• Prompt
Provide only the number of lines below that hold "RinkProg".

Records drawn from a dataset
/-! ### Rink programs -/

/-- A rink program header (R260). -/
structure RinkProg where
  version : Nat
  nGroups : Nat
  roundCells : Nat
  groups : Nat
  inArea : Nat
  inPr : Nat
  inPc : Nat
  inStride : Nat
  inNbuf : Nat
  fullSem : Nat
  freeSem : Nat
  clean : Bool
  deriving DecidableEq, Repr

/-- The header at a byte address. -/
def parseProg (rd : Reader) (a : Nat) : RinkProg :=
  let b := rd a 64
  { version := le b 0 1, nGroups := le b 1 1, roundCells := le b 2 2, groups := le b 4 4 % 2 ^ 17 * 64
    inArea := le b 8 4 % 2 ^ 23, inPr := le b 0xC 4 % 2 ^ 23, inPc := le b 0x10 4 % 2 ^ 23
    inStride := le b 0x14 4 % 2 ^ 23, inNbuf := le b 0x14 4 / 2 ^ 24 % 4 + 1, fullSem := le b 0x18 1, freeSem := le b 0x19 1
    clean := le b 4 4 < 2 ^ 17 && le b 8 4 < 2 ^ 23 && le b 0xC 4 < 2 ^ 23 && le b 0x10 4 < 2 ^ 23 &&
      bits (le b 0x14 4) 23 23 == 0 && le b 0x14 4 < 2 ^ 26 && allZero b 0x1A 38 }

/-- A halo entry (R272). -/
structure HaloEnt where
  area : Nat
  bstride : Nat
  nbuf : Nat
  pr : Nat
  pc : Nat
  width : Nat
  planes : Nat
  rows : Nat
  h : Nat
  b : Nat
  fill : Nat
  fillConst : Nat
  inSem : Nat
  outSem : Nat
  rxbuf : Nat
  clean : Bool
  deriving DecidableEq, Repr

def parseHalo (b : List Byte) : HaloEnt :=
  { area := le b 0 4 % 2 ^ 23, bstride := le b 4 4 % 2 ^ 23, nbuf := le b 4 4 / 2 ^ 24 % 4 + 1, pr := le b 8 4 % 2 ^ 23
    pc := le b 0xC 4 % 2 ^ 23, width := le b 0x10 2, planes := le b 0x12 2, rows := le b 0x14 1, h := le b 0x15 1
    b := le b 0x16 1, fill := le b 0x17 1, fillConst := le b 0x18 2, inSem := le b 0x1A 1, outSem := le b 0x1B 1
    rxbuf := le b 0x1C 4 % 2 ^ 23
    clean := le b 0 4 < 2 ^ 23 && le b 4 4 < 2 ^ 26 && bits (le b 4 4) 23 23 == 0 && le b 8 4 < 2 ^ 23 && le b 0xC 4 < 2 ^ 23 &&
      le b 0x1C 4 < 2 ^ 23 }

/-- A carry entry (R277). -/
structure CarryEnt where
  area : Nat
  bstride : Nat
  nbuf : Nat
  pr : Nat
  pc : Nat
  planes : Nat
  rowBytes : Nat
  c : Nat
  hrows : Nat
  fill : Nat
  inSem : Nat
  outSem : Nat
  fillConst : Nat
  store : Nat
  clean : Bool
  deriving DecidableEq, Repr

def parseCarry (b : List Byte) : CarryEnt :=
  { area := le b 0 4 % 2 ^ 23, bstride := le b 4 4 % 2 ^ 23, nbuf := le b 4 4 / 2 ^ 24 % 4 + 1, pr := le b 8 4 % 2 ^ 23
    pc := le b 0xC 4 % 2 ^ 23, planes := le b 0x10 2, rowBytes := le b 0x12 2, c := le b 0x14 1, hrows := le b 0x15 1
    fill := le b 0x16 1, inSem := le b 0x17 1, outSem := le b 0x18 1, fillConst := le b 0x1A 2, store := le b 0x1C 4 % 2 ^ 23
    clean := le b 0 4 < 2 ^ 23 && le b 4 4 < 2 ^ 26 && bits (le b 4 4) 23 23 == 0 && le b 8 4 < 2 ^ 23 && le b 0xC 4 < 2 ^ 23 &&
      allZero b 0x19 1 && le b 0x1C 4 < 2 ^ 23 }

/-- The stage program of a core in a group: address, instructions, start_pc (R261). -/
structure StageRef where
  addr : Nat
  n : Nat
  start : Nat
  clean : Bool
  deriving DecidableEq, Repr

/-- A group descriptor with its tables (R261). -/
structure Group where
  mask : Nat
  nHalo : Nat
  nCarry : Nat
  semTbl : Nat
  halos : List HaloEnt
  carries : List CarryEnt
  stages : List StageRef
  clean : Bool
  deriving DecidableEq, Repr

/-- Group g of the program whose groups lie at an address. -/
def parseGroup (rd : Reader) (groups g : Nat) : Group :=
  let b := rd (groups + 128 * g) 128
  let ht := le b 8 4 % 2 ^ 18 * 32
  let ct := le b 0xC 4 % 2 ^ 18 * 32
  { mask := le b 0 1, nHalo := le b 1 1, nCarry := le b 2 1, semTbl := le b 4 4 % 2 ^ 17 * 64
    halos := (List.range (min (le b 1 1) 8)).map fun i => parseHalo (rd (ht + 32 * i) 32)
    carries := (List.range (min (le b 2 1) 8)).map fun i => parseCarry (rd (ct + 32 * i) 32)
    stages := (List.range 8).map fun c =>
      let w := le b (0x10 + 8 * c) 8
      { addr := w % 2 ^ 17 * 64, n := bits w 47 32, start := bits w 55 48, clean := bits w 31 17 == 0 && bits w 63 56 == 0 }
    clean := allZero b 3 1 && le b 4 4 < 2 ^ 17 && le b 8 4 < 2 ^ 18 && le b 0xC 4 < 2 ^ 18 && allZero b 0x50 48 }

/-- Core c takes part in the group. -/
def Group.has (g : Group) (c : Nat) : Bool := bit g.mask c

/-- The instruction words of a stage program. -/
def stageWords (rd : Reader) (r : StageRef) : List Nat := (List.range r.n).map fun i => le (rd (r.addr + 8 * i) 8) 0 8

/-- Opcode, waits, posts and argument of an instruction (R175). -/
def iOp (w : Nat) : Nat := bits w 63 58
def iWaitEn (w : Nat) : Bool := bit w 57
def iPostEn (w : Nat) : Bool := bit w 56
def iWaitSem (w : Nat) : Nat := bits w 55 50
def iPostSem (w : Nat) : Nat := bits w 49 44
def iArg (w : Nat) : Nat := bits w 39 0
/-- LOOP's counter, distance and count (R176). -/
def loopCtr (w : Nat) : Nat := bits w 24 24
def loopDist (w : Nat) : Nat := bits w 23 16
def loopCount (w : Nat) : Nat := bits w 15 0

/-- One instruction alone passes R176. -/
def instrOk (i w : Nat) : Bool :=
  let unused := match iOp w with
    | 1 => bits w 39 17
    | 3 => bits w 39 5
    | 4 => bits w 39 25
    | _ => bits w 39 0
  iOp w ≤ 6 && bits w 43 40 == 0 && unused == 0 &&
  (iOp w != 4 || (1 ≤ loopDist w && loopDist w ≤ i && 1 ≤ loopCount w))

/-- The LOOPs of a program as (place, first instruction of the body, counter). -/
def loopsOf (ws : List Nat) : List (Nat × Nat × Nat) :=
  (ws.zipIdx.filter fun p => iOp p.1 == 4).map fun p => (p.2, p.2 - loopDist p.1, loopCtr p.1)

/-- A stage program passes R176: the body of a LOOP at i is the d instructions before it. -/
def stageOk (ws : List Nat) : Bool :=
  let ls := loopsOf ws
  let inside := fun (o l : Nat × Nat × Nat) => decide (o.2.1 ≤ l.1 ∧ l.1 < o.1)
  (ws.zipIdx.all fun p => instrOk p.2 p.1) &&
  (ls.all fun o => ls.all fun l => !inside o l || (l.2.2 != o.2.2 && decide (o.2.1 ≤ l.2.1))) &&
  -- the outer body may not begin inside the body of a LOOP that lies beyond it
  (ls.all fun o => ls.all fun l => !(decide (o.1 < l.1) && decide (l.2.1 ≤ o.1) && decide (o.2.1 < l.2.1))) &&
  (ls.all fun o => ls.all fun l => ls.all fun m => !(inside o l && inside l m))

/-- A rink program passes R262 with its groups. -/
def progOk (rd : Reader) (p : RinkProg) : Bool :=
  let gs := (List.range (min p.nGroups 16)).map (parseGroup rd p.groups)
  let lim0 := fun n => match gs with | g :: _ => le (rd (g.semTbl + 64 + n) 1) 0 1 | [] => 0
  let semOk := fun n => n < 64 && lim0 n != 0
  (p.version == 1 && 1 ≤ p.nGroups && p.nGroups ≤ 16 && p.clean && (p.nGroups == 1 || (1 ≤ p.roundCells && p.roundCells ≤ 64))) &&
  (p.groups + 128 * p.nGroups ≤ spadBytes && semOk p.fullSem && semOk p.freeSem) &&
  gs.all fun g =>
    (g.clean && bit g.mask 0 && g.nHalo ≤ 8 && g.nCarry ≤ 8 && g.semTbl + 128 ≤ spadBytes) &&
    ((List.range 64).all fun n => le (rd (g.semTbl + n) 1) 0 1 ≤ le (rd (g.semTbl + 64 + n) 1) 0 1) &&
    (g.halos.all fun e => e.clean && 1 ≤ e.width && e.width ≤ 4096 && 1 ≤ e.planes && e.planes ≤ 4096 && 1 ≤ e.rows &&
      1 ≤ e.h && e.h ≤ 16 && (e.b == 1 || e.b == 2) && e.fill ≤ 2 && semOk e.inSem && semOk e.outSem &&
      e.area + (e.nbuf - 1) * e.bstride + (e.planes - 1) * e.pc + (e.rows - 1) * e.pr + (e.width + 2 * e.h) * e.b ≤ spadBytes &&
      e.rxbuf + 4 * (ru64 (e.rows * e.planes * e.h * e.b) + 64) ≤ spadBytes) &&
    (g.carries.all fun e => e.clean && 1 ≤ e.planes && e.planes ≤ 4096 && 1 ≤ e.rowBytes && e.rowBytes ≤ e.pr && 1 ≤ e.c &&
      e.c ≤ 32 && e.c ≤ e.hrows && e.fill ≤ 1 && semOk e.inSem && semOk e.outSem &&
      e.area + (e.nbuf - 1) * e.bstride + (e.planes - 1) * e.pc + (e.hrows + e.c - 1) * e.pr + e.rowBytes ≤ spadBytes) &&
    ((List.range 8).all fun c => match g.stages[c]? with
      | some r => !g.has c || (r.clean && 1 ≤ r.n && r.n ≤ 256 && r.start < r.n && r.addr + 8 * r.n ≤ spadBytes)
      | none => true)

/-- The stage of a program that core c of group g runs (R421). -/
def stageNo (g c : Nat) : Nat := 8 * g + c

/-- The operators that a stage program names: addresses in 64-byte units. -/
def opsOf (ws : List Nat) : List Nat := (ws.filter fun w => iOp w == 1).map fun w => iArg w % 2 ^ 17

end Sys2Proof.Machine
end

• Response
3